It’s hard to know what tone to take with this intelligent and learned book in a review that advises readers of this journal how—indeed whether—to receive it. Kevin McLaughlin’s Poetic Force: Poetry After Kant contains one chapter on Matthew Arnold, which frames a pungent argument about that author’s conversion from poet to sage and devotes to one poem, “Resignation” (1849), several pages closely explicating an account of Arnold’s less than disinterested attachment to self-consciousness that McLaughlin first advanced in these pages some years ago (“Culture and Messianism,” Victorian Studies 50 [2008] 615–39). On the whole, though, the interest here centers not on poems, but on poetry, approached less as a literary kind or medium than as a proving ground for high-energy thought experiments in post-Kantian aesthetics, whose flashpoint lies at the intersection between linguistic deconstruction and the philosophy of mind.
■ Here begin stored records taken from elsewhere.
-- ==== Sys2Proof/Laws/KeepsPanel.lean ====
section
/-! SUPPORT. Laws/KeepsPanel.lean: what `Keeps` says of the operations and commands of
the recorder, the panel and the request queue. -/

set_option linter.unusedSimpArgs false

set_option linter.unusedTactic false
set_option linter.unreachableTactic false

namespace Sys2Proof.Machine

theorem State.afterWrite_keeps (s : State) {past : State} (h0 : Keeps past s) :
    Keeps past (State.afterWrite s) := by
  unfold State.afterWrite
  simp (maxDischargeDepth := 40) only [implies_true, Keeps.refl, Keeps.ite, Keeps.upd, Keeps.send, h0, State.event_keeps]

theorem State.logWritten_keeps (s : State) (seq : Nat) {past : State} (h0 : Keeps past s) :
    Keeps past (State.logWritten s seq) := by
  unfold State.logWritten
  simp (maxDischargeDepth := 40) only [implies_true, Keeps.refl, Keeps.ite, Keeps.upd, Keeps.send, h0, Keeps.foldl,
      State.release_keeps]

theorem State.deliverRec_keeps (s : State) (x : Rec) {past : State} (h0 : Keeps past s) :
    Keeps past (State.deliverRec s x) := by
  unfold State.deliverRec
  simp (maxDischargeDepth := 40) only [implies_true, Keeps.refl, Keeps.ite, Keeps.upd, Keeps.send, h0, Keeps.foldl,
      State.deliver_keeps]

theorem execRecordWrite_keeps {past : State} (t : Nat) (verified : Bool) (s : State)
    (h : execRecordWrite t verified s = .next past) : Keeps (s.tick t) past := by
  unfold execRecordWrite at h
  simp only [Host.Outcome.next.injEq] at h
  subst h
  repeat' first
    | (simp (maxDischargeDepth := 40) only [implies_true, Keeps.refl, Keeps.ite, Keeps.upd, Keeps.send,
        State.afterWrite_keeps, State.deliverRec_keeps, State.logWritten_keeps]; done)
    | split
    | dsimp only

theorem execSummaryRecord_keeps {past : State} (t : Nat) (code : BitVec 12) (s : State)
    (h : execSummaryRecord t code s = .next past) : Keeps (s.tick t) past := by
  unfold execSummaryRecord at h
  simp only [Host.Outcome.next.injEq] at h
  subst h
  simp (maxDischargeDepth := 40) only [implies_true, Keeps.refl, Keeps.ite, Keeps.upd, Keeps.send]

theorem execRecRead_keeps {past : State} (rid : Nat) (s : State) (h : execRecRead rid s = .next past) : Keeps s past := by
  cases h
  refine State.onReq_keeps _ _ _ _ (.refl _) (fun r => State.complete_keeps _ _ _ _ _ _ ?_)
  refine Keeps.foldlOn (fun a => a.2.2) (b := (([] : List Byte), 0, s)) (fun a i h => ?_) (.refl _)
  exact h.upd

theorem execRecSubscribe_keeps {past : State} (rid : Nat) (handle : BitVec 32) (s : State)
    (h : execRecSubscribe rid handle s = .next past) : Keeps s past := by
  unfold execRecSubscribe at h
  simp only [Host.Outcome.next.injEq] at h
  subst h
  simp (maxDischargeDepth := 40) only [implies_true, Keeps.refl, Keeps.ite, Keeps.upd, Keeps.send, State.onReq_keeps,
      State.subscribe_keeps]

theorem execRecConfig_keeps {past : State} (rid : Nat) (s : State)
    (h : execRecConfig rid s = .next past) : Keeps s past := by
  unfold execRecConfig at h
  simp only [Host.Outcome.next.injEq] at h
  subst h
  simp (maxDischargeDepth := 40) only [implies_true, Keeps.refl, Keeps.ite, Keeps.upd, Keeps.send, Keeps.foldl,
      State.onReq_keeps, State.complete_keeps, State.event_keeps]

theorem execDspWrite_keeps {past : State} (rid : Nat) (s : State)
    (h : execDspWrite rid s = .next past) : Keeps s past := by
  unfold execDspWrite at h
  simp only [Host.Outcome.next.injEq] at h
  subst h
  repeat' first
    | (simp (maxDischargeDepth := 40) only [implies_true, Keeps.refl, Keeps.ite, Keeps.upd, Keeps.send, State.onReq_keeps,
        State.complete_keeps, State.endReq_keeps, State.running_keeps]; done)
    | (with_reducible refine State.onReq_keeps _ _ _ _ (Keeps.refl _) (fun _ => ?_))
    | split
    | dsimp only

theorem execDspStatus_keeps {past : State} (rid : Nat) (s : State)
    (h : execDspStatus rid s = .next past) : Keeps s past := by
  unfold execDspStatus at h
  simp only [Host.Outcome.next.injEq] at h
  subst h
  simp (maxDischargeDepth := 40) only [implies_true, Keeps.refl, Keeps.ite, Keeps.upd, Keeps.send, State.onReq_keeps,
      State.complete_keeps]

theorem State.swapFrame_keeps (s : State) {past : State} (h0 : Keeps past s) :
    Keeps past (State.swapFrame s) := by
  unfold State.swapFrame
  simp (maxDischargeDepth := 40) only [implies_true, Keeps.refl, Keeps.ite, Keeps.upd, Keeps.send, h0, Keeps.foldl,
      State.endReq_keeps, State.running_keeps]

theorem execFrameStart_keeps {past : State} (t : Nat) (temp : BitVec 16) (s : State)
    (h : execFrameStart t temp s = .next past) : Keeps (s.tick t) past := by
  unfold execFrameStart at h
  simp only [Host.Outcome.next.injEq] at h
  subst h
  simp (maxDischargeDepth := 40) only [implies_true, Keeps.refl, Keeps.ite, Keeps.upd, Keeps.send, State.event_keeps,
      State.swapFrame_keeps]

theorem State.frameFault_keeps (s : State) (scan : BitVec 32) {past : State} (h0 : Keeps past s) :
    Keeps past (State.frameFault s scan) := by
  unfold State.frameFault
  simp (maxDischargeDepth := 40) only [implies_true, Keeps.refl, Keeps.ite, Keeps.upd, Keeps.send, h0, State.event_keeps]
Not, in other words, your ordinary Victorian studies book. Classics of nineteenth-century dynamism—like Thomas Carlyle on might vs. right, Walter Pater on the convergent/divergent forces of life, and Gerard Manley Hopkins on stress—do not appear as contexts here; much less do the formulas of thermodynamics. For McLaughlin, the major players, after Immanuel Kant, are instead Friedrich Nietzsche, Walter Benjamin, Martin Heidegger, Hannah Arendt, Jacques Derrida, Paul de Man, [End Page 137] Giorgio Agamben—philosophers convened in symposium around a few dozen lines by Friedrich Hölderlin, then Charles Baudelaire, and then Arnold. These poetic prooftexts serve as pretexts for investigating a zone of intellection (vital, yet obscure) that emerges as prior both to empirical perception and to concept formation. Insofar as this super-sensible, transcendental force field is also radically dialectical or antithetical, it is under-written by the negative capability that belongs to poetry: “The language of the poets expresses the capacity and the incapacity to communicate the feeling of the divisive finitude of reason as a force and an unforce” (xiii). Poetry’s (un)force or Gewalt proves steadily if distantly political. While not even close to sponsoring any praxis, the examples McLaughlin chooses for discussion consistently derive from conditions of war or oppression, against which poetry is shown to harbor, beneath the superficies of merely “lyrical politics,” deep resources of critique (70).

So speculative a book should pose a salutary alternative to the strong bias towards the historical, the documented, and the positivistic that typifies Victorian studies. Yet I can’t predict much traction for it there: McLaughlin’s approach is too littered with impediments to enjoy a broad hearing even within the academy. One signal deterrent is stylistic. Readers puzzled by the sentence just quoted must gird for a lot more of the same, like this from the Arnold chapter: “This phrase now means, not simply effacement, but the extending and winding round of mankind in a polarizing existential space in which natural limitation is supplemented and completed in a process of living, moving, and breathing freely in the communicability of community” (101). Tough going, for writer and reader both: not without pertinence to the passages from Empedocles (1852) and “Resignation” that McLaughlin is addressing, or to the tensile strength of his social and political themes; but not offering, all told, such rewards as to encourage any but the most persevering to go the distance with him.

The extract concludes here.